Segment Open

/-- Round robin over the channels from `j` on: the first entry; refused entries complete on the way (R534, R536). -/
def mtxPick (p : Nat) : Nat → Nat → State → Option (Nat × FrmSpec) × State
  | 0, _, s => (none, s)
  | n + 1, j, s =>
    match mtxLook p (j % 8) s with
    | (.empty, s) => mtxPick p n (j + 1) s
    | (.refused, s) => mtxPick p n (j + 1) (mtxComplete p (j % 8) 4 s)
    | (.entry q, s) => (some (j % 8, q), s)

/-- The next contention frame of a port: its own, forwarded ones, then the channels (R534). -/
def contPick (p : Nat) (s : State) : Option Cont × State :=
  let x := s.port p
  let be := s.f (Reg.LINE.CONT p) 3 0
  match x.own with
  | f :: rest => (some ⟨.own, f, be, 0, none⟩, s.setPort p { x with own := rest })
  | [] =>
    match x.fwd with
    | f :: rest => (some ⟨.fwd, f, be, 0, none⟩, s.setPort p { x with fwd := rest })
    | [] =>
      match mtxPick p 8 x.rr s with
      | (some (j, q), s) =>
        match frameOf q s with
        | some (f, s) => (some ⟨.mtx j, f, be, 0, none⟩, s)
        | none => (none, mtxComplete p j 4 s)
      | (none, s) => (none, s)

/-- The frame with its acknowledgement fits into the window at the current edge (R526, R534). -/
def State.windowFits (s : State) (p : Nat) (f : Frm) : Bool :=
  if s.b (Reg.LINE.CFG p) 0 then true
  else
    match (s.port p).tc with
    | none => false
    | some t =>
      let e := s.now + (35 + 10 * f.body.length) * 16 + (if f.ack && !f.bc then s.lineGap p + 5040 else 0)
      decide ((t + (s.f (Reg.LINE.TIMING p) 26 16 : Nat) * 1000) * nsUnit ≤ s.timeAt s.now) &&
        decide (s.timeAt e ≤ (t + s.lineL p - 560 - 20 * (s.f (Reg.LINE.TIMING p) 7 0 : Nat)) * nsUnit)

/-- The contention frame is done. -/
def contDone (p status : Nat) (c : Cont) (s : State) : State :=
  let s := s.setPort p { s.port p with cont := none }
  match c.src with
  | .mtx j => mtxComplete p j status (s.setPort p { s.port p with rr := (j + 1) % 8 })
  | _ => s

/-! ## Register checks (R526, R532, R551, R552) -/

/-- A base in plinth SRAM or LPDDR4 (R44, R532). -/
def State.bufOk (s : State) (base : Nat) : Bool :=
  let pa := base * 1024
  (decide (0x80000000 ≤ pa) && decide (pa < 0x81800000)) || (decide (0x1000000000 ≤ pa) && decide (pa < 0x1000000000 + s.dramUsable))

/-- The checks of R532 for slot registers ctl, time, dest, in the port's settings. -/
def State.slotRefused (s : State) (p ctl time dest : Nat) : Bool :=
  let n := 4 + 20 * popcount 16 (bitsOf ctl 15 0) + bitsOf dest 8 0
  let start : Int := (bitsOf time 16 0 : Nat)
  bitOf ctl 31 && (decide (512 < n) || decide (start < 28) ||
    decide (s.lineL p - 560 - 20 * (s.f (Reg.LINE.TIMING p) 7 0 : Nat) < 20 * start - 560 + 20 * (275 + 10 * (n : Int))))

/-- Setting EN of a slot or channel clears its HALT (R538). -/
def lineEnable (ctl hw h v : Nat) (s : State) : State := if bitOf v 31 then s.setF hw h h 0 |>.setF ctl 31 31 1 else s

/-- A write to block register `o` of LINE[p] (R551): `v` is the stored word. -/
def lineWrite (p o v : Nat) (s : State) : State :=
  let base := Reg.LINE.page p
  let a := base + o
  let w := BitVec.ofNat 32 v
  let ro := (s.reg a).toNat
  let cap := fun (c : Nat) => s.capture base c o
  if o = 0x40 ∨ o = 0x48 ∨ o = 0x4C ∨ o = 0x50 then
    if s.en base then cap 2
    else if o = 0x40 then
      if ¬[125, 200, 250, 400, 500, 625, 1000, 1250, 2000].contains (bitsOf v 31 16) ∨ (bitOf v 3 ∧ bitOf v 2) ∨ (bitOf v 0 ∧ p ≠ 0) then cap 0x90
      else s.swStore a w
    else if o = 0x48 then (if bitsOf v 7 0 < 50 then cap 0x93 else s.swStore a w)
    else if o = 0x4C then (if 10 < bitsOf v 7 4 ∨ bitsOf v 7 4 < bitsOf v 3 0 then cap 0x93 else s.swStore a w)
    else s.swStore a w
  else if o = 0x44 then
    if bitOf v 1 ∧ (List.range 4).any (fun q => q != p && s.b (Reg.LINE.ROLE q) 1) then cap 0x94 else s.swStore a w
  else if 0x100 ≤ o ∧ o < 0x180 then
    let k := (o - 0x100) / 16
    let r := o % 16
    let ctl := (s.reg (Reg.LINE.TSCTL p k)).toNat
    let time := (s.reg (Reg.LINE.TSTIME p k)).toNat
    let dest := (s.reg (Reg.LINE.TSDEST p k)).toNat
    let buf := (s.reg (Reg.LINE.TSBUF p k)).toNat
    let bad := if r = 0 then s.slotRefused p v time dest else if r = 4 then s.slotRefused p ctl v dest else if r = 8 then s.slotRefused p ctl time v else false
    if bad then cap 0x91
    else if (r = 12 ∧ ¬s.bufOk (bitsOf v 29 0)) ∨ (r = 0 ∧ bitOf v 31 ∧ ¬s.bufOk (bitsOf buf 29 0)) then cap 0x92
    else if r = 0 then s.swStore a (BitVec.ofNat 32 (if bitOf v 31 then putBits v 28 28 0 else putBits v 28 28 (bitsOf ro 28 28)))
    else s.swStore a w
  else if 0x200 ≤ o ∧ o < 0x400 then
    let k := (o - 0x200) / 16
    let r := o % 16
    if r = 4 ∧ bitsOf v 11 0 < 0x800 then cap 0x93
    else if r = 8 ∧ ¬s.bufOk (bitsOf v 29 0) then cap 0x92
    else if r = 0 ∧ bitOf v 31 then (s.setF (Reg.LINE.RSSTAT p k) 30 30 0).swStore a w
    else s.swStore a w
  else if 0x400 ≤ o ∧ o < 0x500 then
    if o % 16 = 4 then (if s.bufOk (bitsOf v 29 0) then s.swStore a w else cap 0x92)
    else if bitsOf v 19 16 = 0 ∨ 10 < bitsOf v 19 16 ∨ (0x480 ≤ o ∧ bitsOf v 11 0 < 0x800) then cap 0x93
    else s.swStore a (BitVec.ofNat 32 (if bitOf v 31 then putBits v 30 30 0 else putBits v 30 30 (bitsOf ro 30 30)))
  else s.swStore a w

Segment Closed

**HOW TO COMPLETE THIS TASK**
Among the records above, repeat exactly the line with "def contPick (p", the line with "match frameOf q s with", and every line in between, and only those.

**SOLUTION FOR THIS TASK**
def contPick (p : Nat) (s : State) : Option Cont × State :=
  let x := s.port p
  let be := s.f (Reg.LINE.CONT p) 3 0
  match x.own with
  | f :: rest => (some ⟨.own, f, be, 0, none⟩, s.setPort p { x with own := rest })
  | [] =>
    match x.fwd with
    | f :: rest => (some ⟨.fwd, f, be, 0, none⟩, s.setPort p { x with fwd := rest })
    | [] =>
      match mtxPick p 8 x.rr s with
      | (some (j, q), s) =>
        match frameOf q s with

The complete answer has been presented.